* **Aim of the exercise**
Whenever "hmeaning" appears in a line of the entries below, that line counts; give the total only.

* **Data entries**
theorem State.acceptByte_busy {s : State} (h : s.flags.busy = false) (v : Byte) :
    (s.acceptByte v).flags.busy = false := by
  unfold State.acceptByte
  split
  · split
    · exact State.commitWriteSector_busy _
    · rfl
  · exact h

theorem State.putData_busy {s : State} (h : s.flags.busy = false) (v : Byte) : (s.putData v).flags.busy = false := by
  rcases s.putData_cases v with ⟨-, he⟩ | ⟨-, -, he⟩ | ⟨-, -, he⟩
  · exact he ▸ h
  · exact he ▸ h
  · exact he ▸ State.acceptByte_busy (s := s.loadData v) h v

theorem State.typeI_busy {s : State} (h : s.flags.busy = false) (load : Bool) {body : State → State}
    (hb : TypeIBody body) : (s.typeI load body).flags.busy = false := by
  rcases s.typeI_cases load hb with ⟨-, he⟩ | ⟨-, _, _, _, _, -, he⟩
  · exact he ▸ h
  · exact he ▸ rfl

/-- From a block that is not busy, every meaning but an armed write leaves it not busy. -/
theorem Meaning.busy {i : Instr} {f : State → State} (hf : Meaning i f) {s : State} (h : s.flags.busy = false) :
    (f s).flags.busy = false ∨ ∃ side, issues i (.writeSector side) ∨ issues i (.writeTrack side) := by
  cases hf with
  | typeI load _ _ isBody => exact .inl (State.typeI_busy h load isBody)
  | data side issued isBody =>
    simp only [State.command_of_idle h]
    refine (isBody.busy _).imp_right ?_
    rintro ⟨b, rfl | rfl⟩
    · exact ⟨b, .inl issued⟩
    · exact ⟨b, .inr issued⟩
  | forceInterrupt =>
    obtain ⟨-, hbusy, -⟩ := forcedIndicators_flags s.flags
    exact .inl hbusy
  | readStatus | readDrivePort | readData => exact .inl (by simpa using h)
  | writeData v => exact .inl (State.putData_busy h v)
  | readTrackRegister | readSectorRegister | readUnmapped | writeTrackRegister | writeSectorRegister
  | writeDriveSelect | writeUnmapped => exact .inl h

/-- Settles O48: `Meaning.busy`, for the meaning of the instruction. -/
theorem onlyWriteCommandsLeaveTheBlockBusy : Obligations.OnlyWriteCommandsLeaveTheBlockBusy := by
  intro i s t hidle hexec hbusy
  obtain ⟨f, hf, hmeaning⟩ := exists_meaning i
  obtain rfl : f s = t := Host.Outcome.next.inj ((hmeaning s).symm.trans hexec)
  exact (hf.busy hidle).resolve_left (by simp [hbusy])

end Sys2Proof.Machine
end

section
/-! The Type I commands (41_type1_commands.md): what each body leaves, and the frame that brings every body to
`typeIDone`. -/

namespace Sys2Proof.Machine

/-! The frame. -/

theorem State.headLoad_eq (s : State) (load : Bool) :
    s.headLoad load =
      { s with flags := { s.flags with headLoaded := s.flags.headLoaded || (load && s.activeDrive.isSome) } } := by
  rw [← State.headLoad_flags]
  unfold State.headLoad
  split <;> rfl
* * *
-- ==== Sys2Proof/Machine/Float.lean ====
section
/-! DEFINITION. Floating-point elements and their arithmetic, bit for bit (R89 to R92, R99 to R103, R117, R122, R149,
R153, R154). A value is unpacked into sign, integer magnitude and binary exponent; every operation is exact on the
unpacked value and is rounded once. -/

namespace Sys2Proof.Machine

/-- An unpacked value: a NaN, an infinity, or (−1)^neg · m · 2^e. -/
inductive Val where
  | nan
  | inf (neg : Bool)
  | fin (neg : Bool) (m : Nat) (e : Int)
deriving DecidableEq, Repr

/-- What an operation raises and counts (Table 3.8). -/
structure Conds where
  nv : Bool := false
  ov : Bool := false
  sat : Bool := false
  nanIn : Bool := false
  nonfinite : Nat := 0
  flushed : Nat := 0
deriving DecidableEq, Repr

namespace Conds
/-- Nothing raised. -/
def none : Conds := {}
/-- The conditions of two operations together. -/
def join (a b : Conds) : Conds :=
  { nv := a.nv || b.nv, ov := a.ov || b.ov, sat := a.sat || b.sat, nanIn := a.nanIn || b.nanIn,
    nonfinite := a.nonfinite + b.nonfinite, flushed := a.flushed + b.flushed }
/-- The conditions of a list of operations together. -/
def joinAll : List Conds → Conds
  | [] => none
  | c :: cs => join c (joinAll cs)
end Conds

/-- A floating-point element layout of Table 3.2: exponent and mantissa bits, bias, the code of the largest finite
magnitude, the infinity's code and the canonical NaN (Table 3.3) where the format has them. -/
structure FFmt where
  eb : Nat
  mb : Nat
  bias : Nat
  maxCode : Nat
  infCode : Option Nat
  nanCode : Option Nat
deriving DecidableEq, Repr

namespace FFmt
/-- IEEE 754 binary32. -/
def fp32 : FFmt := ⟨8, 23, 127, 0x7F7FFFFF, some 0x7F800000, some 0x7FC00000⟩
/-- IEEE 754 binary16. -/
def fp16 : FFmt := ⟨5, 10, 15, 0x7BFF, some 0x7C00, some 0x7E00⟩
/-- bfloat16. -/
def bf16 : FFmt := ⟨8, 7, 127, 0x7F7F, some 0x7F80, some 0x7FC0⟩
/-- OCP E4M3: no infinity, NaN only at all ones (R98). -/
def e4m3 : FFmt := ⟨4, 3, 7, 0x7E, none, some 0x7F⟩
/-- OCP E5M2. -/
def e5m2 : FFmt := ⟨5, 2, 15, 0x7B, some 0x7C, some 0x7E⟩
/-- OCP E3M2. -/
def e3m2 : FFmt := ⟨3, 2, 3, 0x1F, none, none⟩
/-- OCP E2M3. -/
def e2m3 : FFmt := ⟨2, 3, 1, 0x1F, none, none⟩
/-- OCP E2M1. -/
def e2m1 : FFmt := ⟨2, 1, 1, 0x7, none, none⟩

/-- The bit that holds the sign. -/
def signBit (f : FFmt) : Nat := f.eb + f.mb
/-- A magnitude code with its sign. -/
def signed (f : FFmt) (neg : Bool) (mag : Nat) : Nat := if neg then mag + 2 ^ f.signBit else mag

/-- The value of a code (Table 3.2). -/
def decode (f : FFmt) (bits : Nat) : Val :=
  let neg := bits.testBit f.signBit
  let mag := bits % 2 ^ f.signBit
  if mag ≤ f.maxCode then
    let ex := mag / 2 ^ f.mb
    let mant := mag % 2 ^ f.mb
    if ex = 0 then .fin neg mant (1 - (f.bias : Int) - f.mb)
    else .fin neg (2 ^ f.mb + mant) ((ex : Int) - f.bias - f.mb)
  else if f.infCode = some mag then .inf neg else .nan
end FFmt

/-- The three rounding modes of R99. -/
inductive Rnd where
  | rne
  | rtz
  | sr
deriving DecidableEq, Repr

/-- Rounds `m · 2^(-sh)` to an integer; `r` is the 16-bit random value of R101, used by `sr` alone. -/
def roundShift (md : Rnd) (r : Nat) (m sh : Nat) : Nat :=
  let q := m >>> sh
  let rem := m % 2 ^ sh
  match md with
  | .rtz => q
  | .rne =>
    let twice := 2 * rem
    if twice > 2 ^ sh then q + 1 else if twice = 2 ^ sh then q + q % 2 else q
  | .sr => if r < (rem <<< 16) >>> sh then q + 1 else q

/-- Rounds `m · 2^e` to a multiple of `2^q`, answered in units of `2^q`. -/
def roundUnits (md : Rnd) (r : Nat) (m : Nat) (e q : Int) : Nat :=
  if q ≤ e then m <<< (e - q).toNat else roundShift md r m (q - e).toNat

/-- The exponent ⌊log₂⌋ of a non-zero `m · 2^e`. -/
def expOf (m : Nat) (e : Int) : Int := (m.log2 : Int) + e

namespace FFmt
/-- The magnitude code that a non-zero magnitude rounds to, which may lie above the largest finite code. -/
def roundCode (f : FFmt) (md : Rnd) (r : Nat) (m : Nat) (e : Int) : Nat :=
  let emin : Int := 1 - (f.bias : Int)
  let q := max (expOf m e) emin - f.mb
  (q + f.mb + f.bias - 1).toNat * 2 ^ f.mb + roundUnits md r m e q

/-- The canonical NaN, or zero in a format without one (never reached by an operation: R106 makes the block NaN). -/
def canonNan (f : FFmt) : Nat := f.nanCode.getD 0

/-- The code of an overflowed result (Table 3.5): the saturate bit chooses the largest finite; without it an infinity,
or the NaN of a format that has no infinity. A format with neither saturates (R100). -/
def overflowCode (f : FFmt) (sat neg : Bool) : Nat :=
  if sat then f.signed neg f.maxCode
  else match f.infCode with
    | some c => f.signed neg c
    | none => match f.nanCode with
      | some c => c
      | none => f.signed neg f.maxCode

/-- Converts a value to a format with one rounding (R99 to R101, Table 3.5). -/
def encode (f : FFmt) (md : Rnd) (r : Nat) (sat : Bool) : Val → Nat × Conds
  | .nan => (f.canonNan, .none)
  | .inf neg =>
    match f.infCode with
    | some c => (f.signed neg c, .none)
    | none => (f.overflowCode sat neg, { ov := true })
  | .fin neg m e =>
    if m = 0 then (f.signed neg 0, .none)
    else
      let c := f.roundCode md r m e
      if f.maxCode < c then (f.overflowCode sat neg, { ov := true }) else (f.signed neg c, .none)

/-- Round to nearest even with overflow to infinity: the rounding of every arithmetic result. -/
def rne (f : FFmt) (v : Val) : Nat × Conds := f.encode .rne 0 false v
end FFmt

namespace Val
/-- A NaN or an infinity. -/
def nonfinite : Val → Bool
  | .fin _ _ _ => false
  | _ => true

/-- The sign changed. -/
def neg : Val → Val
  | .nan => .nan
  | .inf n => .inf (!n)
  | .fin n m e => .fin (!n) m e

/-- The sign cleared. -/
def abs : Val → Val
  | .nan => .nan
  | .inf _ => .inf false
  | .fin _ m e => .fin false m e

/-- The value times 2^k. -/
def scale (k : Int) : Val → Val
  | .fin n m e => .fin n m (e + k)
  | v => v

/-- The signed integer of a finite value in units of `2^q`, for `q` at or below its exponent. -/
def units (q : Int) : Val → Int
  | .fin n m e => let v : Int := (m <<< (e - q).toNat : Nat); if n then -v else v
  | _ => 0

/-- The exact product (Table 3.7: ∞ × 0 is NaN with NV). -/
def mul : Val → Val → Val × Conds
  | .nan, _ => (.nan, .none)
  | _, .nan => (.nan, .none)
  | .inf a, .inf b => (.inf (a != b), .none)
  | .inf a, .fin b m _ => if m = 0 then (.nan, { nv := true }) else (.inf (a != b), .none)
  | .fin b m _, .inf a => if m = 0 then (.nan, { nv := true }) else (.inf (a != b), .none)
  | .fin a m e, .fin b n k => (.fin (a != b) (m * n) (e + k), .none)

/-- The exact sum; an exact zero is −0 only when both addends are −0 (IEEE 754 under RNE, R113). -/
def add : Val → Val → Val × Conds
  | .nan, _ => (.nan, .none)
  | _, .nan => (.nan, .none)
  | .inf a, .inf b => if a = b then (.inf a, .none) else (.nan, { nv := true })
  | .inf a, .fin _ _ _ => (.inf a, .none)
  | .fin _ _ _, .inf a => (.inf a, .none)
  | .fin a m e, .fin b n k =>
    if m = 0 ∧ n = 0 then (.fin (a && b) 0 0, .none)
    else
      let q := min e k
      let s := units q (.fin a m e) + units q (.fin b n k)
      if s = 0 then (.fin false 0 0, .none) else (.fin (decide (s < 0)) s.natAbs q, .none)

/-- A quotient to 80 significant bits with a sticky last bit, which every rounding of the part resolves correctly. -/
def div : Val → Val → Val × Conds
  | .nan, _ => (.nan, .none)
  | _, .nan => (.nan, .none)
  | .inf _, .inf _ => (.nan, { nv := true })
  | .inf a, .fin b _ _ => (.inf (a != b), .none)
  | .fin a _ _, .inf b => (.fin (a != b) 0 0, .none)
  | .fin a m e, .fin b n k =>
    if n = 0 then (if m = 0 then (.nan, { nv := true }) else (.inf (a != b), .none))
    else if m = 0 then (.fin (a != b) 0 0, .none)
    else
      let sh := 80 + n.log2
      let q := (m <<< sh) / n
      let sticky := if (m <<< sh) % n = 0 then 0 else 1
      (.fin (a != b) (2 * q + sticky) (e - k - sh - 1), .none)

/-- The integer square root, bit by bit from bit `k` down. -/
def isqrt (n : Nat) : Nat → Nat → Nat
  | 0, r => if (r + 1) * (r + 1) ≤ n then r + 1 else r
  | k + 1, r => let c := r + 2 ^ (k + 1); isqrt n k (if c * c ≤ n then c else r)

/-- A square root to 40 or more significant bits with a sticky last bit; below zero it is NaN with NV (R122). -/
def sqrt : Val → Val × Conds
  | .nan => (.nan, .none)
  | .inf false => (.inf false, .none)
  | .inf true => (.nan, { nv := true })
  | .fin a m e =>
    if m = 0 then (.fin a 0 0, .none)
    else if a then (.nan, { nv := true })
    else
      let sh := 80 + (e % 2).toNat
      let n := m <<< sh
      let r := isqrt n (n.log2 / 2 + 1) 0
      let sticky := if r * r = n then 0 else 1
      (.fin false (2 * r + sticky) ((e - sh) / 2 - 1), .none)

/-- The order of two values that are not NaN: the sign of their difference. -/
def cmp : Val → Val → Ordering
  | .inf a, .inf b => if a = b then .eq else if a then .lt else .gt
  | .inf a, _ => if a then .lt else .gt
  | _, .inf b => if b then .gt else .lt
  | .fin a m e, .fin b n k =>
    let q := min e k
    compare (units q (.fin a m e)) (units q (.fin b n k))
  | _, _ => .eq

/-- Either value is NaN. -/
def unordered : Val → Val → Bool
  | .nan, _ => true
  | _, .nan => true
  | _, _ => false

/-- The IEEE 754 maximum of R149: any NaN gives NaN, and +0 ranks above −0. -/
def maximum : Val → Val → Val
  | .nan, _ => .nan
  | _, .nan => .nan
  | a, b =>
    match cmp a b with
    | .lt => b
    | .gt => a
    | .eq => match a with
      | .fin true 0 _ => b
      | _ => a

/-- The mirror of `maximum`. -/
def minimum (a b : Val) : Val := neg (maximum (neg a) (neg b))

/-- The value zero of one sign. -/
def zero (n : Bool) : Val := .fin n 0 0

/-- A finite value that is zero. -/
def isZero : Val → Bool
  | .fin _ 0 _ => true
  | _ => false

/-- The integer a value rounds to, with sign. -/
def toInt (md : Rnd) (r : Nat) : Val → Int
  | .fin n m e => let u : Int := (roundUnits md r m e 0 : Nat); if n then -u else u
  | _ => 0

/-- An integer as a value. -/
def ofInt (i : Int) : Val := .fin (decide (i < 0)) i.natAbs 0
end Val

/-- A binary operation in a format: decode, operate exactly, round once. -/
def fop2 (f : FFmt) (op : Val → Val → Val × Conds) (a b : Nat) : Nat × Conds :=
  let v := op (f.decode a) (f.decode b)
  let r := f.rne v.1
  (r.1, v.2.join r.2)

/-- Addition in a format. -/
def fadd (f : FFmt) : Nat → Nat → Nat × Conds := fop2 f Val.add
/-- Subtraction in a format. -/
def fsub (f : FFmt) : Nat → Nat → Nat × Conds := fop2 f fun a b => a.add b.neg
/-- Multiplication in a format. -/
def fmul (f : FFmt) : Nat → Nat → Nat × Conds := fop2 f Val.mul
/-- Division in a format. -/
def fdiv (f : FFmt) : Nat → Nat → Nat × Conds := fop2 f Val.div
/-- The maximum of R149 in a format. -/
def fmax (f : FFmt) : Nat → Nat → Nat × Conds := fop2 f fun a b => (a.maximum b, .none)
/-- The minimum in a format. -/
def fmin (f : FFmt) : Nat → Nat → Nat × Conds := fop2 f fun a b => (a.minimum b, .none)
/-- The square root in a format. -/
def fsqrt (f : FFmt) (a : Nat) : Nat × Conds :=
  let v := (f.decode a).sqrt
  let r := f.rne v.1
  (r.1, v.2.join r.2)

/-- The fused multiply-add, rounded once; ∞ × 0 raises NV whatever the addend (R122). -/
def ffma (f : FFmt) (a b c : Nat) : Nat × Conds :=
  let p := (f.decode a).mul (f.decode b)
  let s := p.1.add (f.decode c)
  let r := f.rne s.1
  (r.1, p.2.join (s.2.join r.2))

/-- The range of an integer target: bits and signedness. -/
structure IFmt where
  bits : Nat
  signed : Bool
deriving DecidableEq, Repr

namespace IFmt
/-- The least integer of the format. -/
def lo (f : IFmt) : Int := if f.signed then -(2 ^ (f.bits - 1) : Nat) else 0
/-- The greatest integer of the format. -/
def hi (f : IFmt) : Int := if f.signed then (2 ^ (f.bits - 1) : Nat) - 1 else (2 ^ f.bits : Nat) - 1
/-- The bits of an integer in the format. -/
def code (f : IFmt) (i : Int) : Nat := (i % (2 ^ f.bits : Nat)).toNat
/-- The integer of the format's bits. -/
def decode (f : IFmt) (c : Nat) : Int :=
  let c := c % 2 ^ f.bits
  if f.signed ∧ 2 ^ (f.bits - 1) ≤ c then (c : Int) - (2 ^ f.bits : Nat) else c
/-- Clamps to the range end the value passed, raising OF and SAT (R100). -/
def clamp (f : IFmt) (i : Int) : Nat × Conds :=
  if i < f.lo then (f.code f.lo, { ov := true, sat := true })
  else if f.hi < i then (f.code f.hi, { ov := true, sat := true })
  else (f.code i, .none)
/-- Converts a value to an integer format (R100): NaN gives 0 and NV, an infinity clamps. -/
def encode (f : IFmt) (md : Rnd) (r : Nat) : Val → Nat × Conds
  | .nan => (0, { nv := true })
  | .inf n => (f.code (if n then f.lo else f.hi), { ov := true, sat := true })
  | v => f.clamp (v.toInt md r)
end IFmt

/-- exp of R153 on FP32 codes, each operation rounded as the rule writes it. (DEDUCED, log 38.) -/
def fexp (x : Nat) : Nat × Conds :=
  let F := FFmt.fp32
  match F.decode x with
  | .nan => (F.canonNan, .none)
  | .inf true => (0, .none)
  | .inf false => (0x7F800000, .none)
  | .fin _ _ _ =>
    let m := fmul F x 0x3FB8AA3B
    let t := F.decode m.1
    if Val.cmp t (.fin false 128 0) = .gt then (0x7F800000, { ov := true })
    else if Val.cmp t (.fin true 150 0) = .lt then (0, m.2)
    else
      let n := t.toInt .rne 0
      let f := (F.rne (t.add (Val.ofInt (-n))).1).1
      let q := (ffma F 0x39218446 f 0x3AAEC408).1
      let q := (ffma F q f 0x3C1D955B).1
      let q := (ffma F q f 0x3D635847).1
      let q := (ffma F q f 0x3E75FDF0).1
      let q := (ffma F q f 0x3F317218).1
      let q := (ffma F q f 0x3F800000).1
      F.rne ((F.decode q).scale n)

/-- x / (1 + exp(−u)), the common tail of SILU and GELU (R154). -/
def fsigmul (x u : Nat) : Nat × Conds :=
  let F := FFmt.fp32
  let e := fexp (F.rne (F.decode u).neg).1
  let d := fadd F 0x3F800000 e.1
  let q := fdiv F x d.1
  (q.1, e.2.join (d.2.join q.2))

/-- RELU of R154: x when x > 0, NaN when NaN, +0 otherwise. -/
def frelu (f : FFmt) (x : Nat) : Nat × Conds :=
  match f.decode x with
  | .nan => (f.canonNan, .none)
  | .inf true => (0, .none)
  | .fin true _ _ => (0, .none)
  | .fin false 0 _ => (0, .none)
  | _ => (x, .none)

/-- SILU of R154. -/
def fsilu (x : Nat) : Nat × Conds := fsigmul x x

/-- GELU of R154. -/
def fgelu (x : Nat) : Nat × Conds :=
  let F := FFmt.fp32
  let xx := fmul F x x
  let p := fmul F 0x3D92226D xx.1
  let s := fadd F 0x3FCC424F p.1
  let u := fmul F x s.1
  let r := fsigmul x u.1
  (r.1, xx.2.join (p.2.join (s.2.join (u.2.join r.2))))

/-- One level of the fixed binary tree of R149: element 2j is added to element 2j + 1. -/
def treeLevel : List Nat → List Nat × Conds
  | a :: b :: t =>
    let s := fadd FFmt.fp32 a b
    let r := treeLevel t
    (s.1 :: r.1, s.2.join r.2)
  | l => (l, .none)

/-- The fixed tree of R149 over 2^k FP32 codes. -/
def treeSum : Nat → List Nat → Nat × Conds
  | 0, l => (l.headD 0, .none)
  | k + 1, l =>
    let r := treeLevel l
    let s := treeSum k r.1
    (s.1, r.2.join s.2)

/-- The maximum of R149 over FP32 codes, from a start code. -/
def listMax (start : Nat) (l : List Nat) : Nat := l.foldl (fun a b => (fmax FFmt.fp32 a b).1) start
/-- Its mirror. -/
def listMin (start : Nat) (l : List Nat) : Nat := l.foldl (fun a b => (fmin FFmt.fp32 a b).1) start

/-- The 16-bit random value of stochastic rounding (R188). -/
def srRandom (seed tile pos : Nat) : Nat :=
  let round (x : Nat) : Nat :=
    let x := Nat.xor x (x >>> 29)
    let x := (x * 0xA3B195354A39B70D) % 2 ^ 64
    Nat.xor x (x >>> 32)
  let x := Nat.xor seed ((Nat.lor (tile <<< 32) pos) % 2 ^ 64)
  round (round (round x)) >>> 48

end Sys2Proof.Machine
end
==
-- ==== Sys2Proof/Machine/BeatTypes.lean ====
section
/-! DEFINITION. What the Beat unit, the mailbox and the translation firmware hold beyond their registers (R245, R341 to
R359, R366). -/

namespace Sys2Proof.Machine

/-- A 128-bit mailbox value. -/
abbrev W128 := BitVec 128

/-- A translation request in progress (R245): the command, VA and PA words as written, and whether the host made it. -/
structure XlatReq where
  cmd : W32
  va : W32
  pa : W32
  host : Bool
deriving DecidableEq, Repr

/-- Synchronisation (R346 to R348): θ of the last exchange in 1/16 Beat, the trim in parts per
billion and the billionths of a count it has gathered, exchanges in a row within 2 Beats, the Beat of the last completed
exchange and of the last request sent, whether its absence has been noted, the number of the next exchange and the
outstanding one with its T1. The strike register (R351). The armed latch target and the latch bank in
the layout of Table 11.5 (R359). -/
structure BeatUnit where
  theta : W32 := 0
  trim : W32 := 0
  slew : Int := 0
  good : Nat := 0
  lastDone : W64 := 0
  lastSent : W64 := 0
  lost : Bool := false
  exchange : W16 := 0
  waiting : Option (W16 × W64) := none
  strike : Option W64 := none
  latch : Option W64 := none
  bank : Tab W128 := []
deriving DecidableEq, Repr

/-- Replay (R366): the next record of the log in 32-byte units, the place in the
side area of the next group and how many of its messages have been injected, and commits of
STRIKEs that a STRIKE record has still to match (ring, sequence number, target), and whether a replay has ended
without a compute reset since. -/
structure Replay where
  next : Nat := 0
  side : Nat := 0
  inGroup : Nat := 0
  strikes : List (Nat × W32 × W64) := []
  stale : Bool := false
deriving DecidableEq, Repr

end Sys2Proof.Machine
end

* **Output**
2